Here the job is to return only the lines of the material, exactly, from the first one to the line with "body, the index".
::::
/-- The state that taking request `c` and answering it leaves, and nothing else (R194, R195): the request
off the queue, and for an addressed request the response cell with the strap address, the request's tag and
op, the status and the data. A broadcast, to address 255, leaves no response (R196). -/
def State.answered (s : State) (c : Cell) (rest : List Cell) (status a1 a2 : Byte)
    (payload : Payload) : State :=
  { s with link := { s.link with
      requests := rest,
      response := if c.address = 255 then none else
        some { kind := 3, lane := 0, address := s.link.strap.setWidth 8, tag := c.tag,
               op := status, a0 := c.op, a1 := a1, a2 := a2, payload := payload } } }

/-- An answer that returns no data. -/
abbrev State.answeredPlain (s : State) (c : Cell) (rest : List Cell) (status : Byte) : State :=
  s.answered c rest status 0 0 0

/-- The answer to a WRITE, and to a refused READ of a table with the general layout (R212): the table code in A1, no
body, the index accessed in bytes 56 and 57 and the cursor's index after the request in bytes 58 and 59. -/
abbrev State.answeredWrite (s : State) (c : Cell) (rest : List Cell) (status table : Byte)
    (target after : Nat) : State :=
  s.answered c rest status table 0 (BitVec.ofNat 512 (target % 65536) <<< 448 |||
    BitVec.ofNat 512 (after % 65536) <<< 464)

/-- The answer to a READ refused with a good cursor on the table of code `code`, whose index stands at `index`: the
general layout of R212, or the places that the layouts of TXSTAT (6), TALLY (8) and SNAP (9) give the table code and
the two indices; no entry is accessed, so the index accessed is 0 (log entry 9). -/
def State.answeredNoRead (s : State) (c : Cell) (rest : List Cell) (status : Byte) (code index : Nat) : State :=
  if code = 6 then s.answered c rest status 6 0 (BitVec.ofNat 512 (16 * (index % 16)) <<< 504)
  else if code = 8 ∨ code = 9 then
    s.answered c rest status 0 0 (BitVec.ofNat 512 (16 * code) <<< 496 |||
      BitVec.ofNat 512 (16 * (index % 16)) <<< 504)
  else s.answeredWrite c rest status (BitVec.ofNat 8 code) 0 index

/-! ### Cursors and tables (R199 to R202) -/

/-- The tables with their code, their number of entries, and whether they are read only, as R199 lists them
and R210 codes them. -/
def tableList : List (Table × Nat × Nat × Bool) :=
  [(.pattern, 0, 32, false), (.inject, 1, 8, false), (.profile, 2, 8, false),
   (.txplan, 3, 16, false), (.rxplan, 4, 16, false), (.devcfg, 5, 1, false), (.txstat, 6, 16, true),
   (.lanestat, 7, 16, true), (.tally, 8, 16, true), (.snap, 9, 16, true), (.testres, 10, 16, true),
   (.pmem, 11, 4096, true)]

/-- Cursor `i` moved to `index`, and nothing else. -/
def State.cursorAt (s : State) (i : Fin 3) (index : Nat) : State :=
  { s with link := { s.link with
      cursors := s.link.cursors.set i.val { table := s.link.cursors[i].table, index := index } } }

/-- The state that an accepted WRITE leaves beside the entry it wrote: the answer of R212 with status OK or
WRAPPED, and the cursor moved (R202). -/
def State.wrote (s : State) (c : Cell) (rest : List Cell) (i : Fin 3) (table : Byte) (m : Move) :
    State :=
  (s.answeredWrite c rest (if m.wraps then 1 else 0) table m.target m.after).cursorAt i m.after

/-- The head request is a WRITE through cursor `i`, which stands on `table`, with a step mode whose move is
`m` (R201, R202). -/
abbrev State.writes (s : State) (table : Table) (c : Cell) (rest : List Cell) (i : Fin 3)
    (m : Move) : Prop :=
  s.offers 0x12 c rest ∧ c.a0.toNat = i.val ∧ s.link.cursors[i].table = table ∧
    ∃ mode, stepModeOf c = some mode ∧ mode.move table.entries s.link.cursors[i].index = some m

/-- From byte `off` of a payload stand these fields one after another, each of a width in bytes and a value,
least significant byte first (R209, R212). -/
def listsFrom (p : Payload) : Nat → List (Nat × Nat) → Prop
  | _, [] => True
  | off, (width, value) :: rest =>
    numAt p off width = value % 256 ^ width ∧ listsFrom p (off + width) rest

/-- The fields of a TX plan in the order of R21, with the codes of R209. -/
def TxPlan.listed (e : TxPlan) : List (Nat × Nat) :=
  [(1, [TxMode.off, .pass, .pattern].idxOf e.mode), (1, e.pattern.val),
   (1, if e.inject = none then 0 else 1), (1, (e.inject.map Fin.val).getD 0), (1, e.markerExp),
   (1, e.tag.toNat)]

/-- The fields of an RX plan in the order of R212. -/
def RxPlan.listed (e : RxPlan) : List (Nat × Nat) :=
  [(1, if e.check = none then 0 else 1), (1, (e.check.map Fin.val).getD 0),
   (1, [Polarity.normal, .inverted, .auto].idxOf e.polarity), (1, e.profile.val),
   (1, if e.markers = none then 0 else 1), (1, e.markers.getD 0),
   (1, if e.expectedTag = none then 0 else 1), (1, (e.expectedTag.getD 0).toNat),
   (1, [CapturePolicy.never, .first, .all].idxOf e.capture), (1, if e.forward then 1 else 0)]

/-- A1 and A2 carry the rate figure of these counts (R212): bits 0 to 9 the mantissa, bits 10 to 13 the exponent
less 2, bits 14 and 15 the status, NO_DATA 0, BELOW 1, VALUE 2; all sixteen bits are 0 for NO_DATA. -/
def carriesFigure (a1 a2 : Byte) (errors bits : Nat) : Prop :=
  let A := a1.toNat + 256 * a2.toNat
  (∀ status m x, rateFigure errors bits = ⟨status, m, x⟩ →
    A % 1024 = m % 1024 ∧ A / 1024 % 16 = (x - 2) % 16 ∧
    A / 16384 = [FigureStatus.noData, .below, .value].idxOf status) ∧
  (bits = 0 → A = 0)

/-- Pattern entry `j` is in use: an active TX plan in PATTERN or an active RX plan names it (R12). -/
abbrev State.patternUsed (s : State) (j : Fin 32) : Prop :=
  (∃ n : Lane, s.tx[n].active.mode = .pattern ∧ s.tx[n].active.pattern = j) ∨
    ∃ n : Lane, s.rx[n].active.check = some j

/-- Injection profile `j` is named: an active TX plan in PASS or PATTERN names it (R26, R61). -/
abbrev State.injectUsed (s : State) (j : Fin 8) : Prop :=
  ∃ n : Lane, s.tx[n].active.mode ≠ .off ∧ s.tx[n].active.inject = some j

/-- `n` held between two limits, for the fields whose values are clamped. -/
def between (lo hi n : Nat) : Nat := if n < lo then lo else if hi < n then hi else n

/-- A clear threshold after the adjustment of R131 against its set threshold. -/
def adjustedClear (s c : Threshold) : Threshold :=
  if s.mantissa ≠ 0 ∧ c.mantissa ≠ 0 ∧ s.mantissa * 10 ^ c.exponent < c.mantissa * 10 ^ s.exponent
  then s else c

/-- The TX mask and the RX mask of a COMMIT name lane `n` (R211). -/
abbrev commitsTx (c : Cell) (n : Lane) : Prop := c.payload.getLsbD n.val = true
abbrev commitsRx (c : Cell) (n : Lane) : Prop := c.payload.getLsbD (16 + n.val) = true

/-- Some lane a COMMIT names fails a condition of order 1 of R27: its pending plan names an UNUSED pattern
or a NONE profile. -/
abbrev State.commitBadArg (s : State) (c : Cell) : Prop :=
  (∃ n : Lane, commitsTx c n ∧ s.tx[n].planned.mode = .pattern ∧
    s.patterns[s.tx[n].planned.pattern] = .unused) ∨
  (∃ (n : Lane) (j : Fin 8), commitsTx c n ∧ s.tx[n].planned.mode ≠ .off ∧
    s.tx[n].planned.inject = some j ∧ s.injects[j] = .nothing) ∨
  ∃ (n : Lane) (j : Fin 32), commitsRx c n ∧ s.rx[n].planned.check = some j ∧
    s.patterns[j] = .unused

/-- A self-test has not finished with some RX lane a COMMIT names (order 2 of R27). -/
abbrev State.commitBusy (s : State) (c : Cell) : Prop :=
  ∃ n : Lane, commitsRx c n ∧
    (s.test.results[n].outcome = .pending ∨ s.rx[n].checker.state = .test)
::::
## WRITTEN RESPONSE:
/-- The state that taking request `c` and answering it leaves, and nothing else (R194, R195): the request
off the queue, and for an addressed request the response cell with the strap address, the request's tag and
op, the status and the data. A broadcast, to address 255, leaves no response (R196). -/
def State.answered (s : State) (c : Cell) (rest : List Cell) (status a1 a2 : Byte)
    (payload : Payload) : State :=
  { s with link := { s.link with
      requests := rest,
      response := if c.address = 255 then none else
        some { kind := 3, lane := 0, address := s.link.strap.setWidth 8, tag := c.tag,
               op := status, a0 := c.op, a1 := a1, a2 := a2, payload := payload } } }

/-- An answer that returns no data. -/
abbrev State.answeredPlain (s : State) (c : Cell) (rest : List Cell) (status : Byte) : State :=
  s.answered c rest status 0 0 0

/-- The answer to a WRITE, and to a refused READ of a table with the general layout (R212): the table code in A1, no
body, the index accessed in bytes 56 and 57 and the cursor's index after the request in bytes 58 and 59. -/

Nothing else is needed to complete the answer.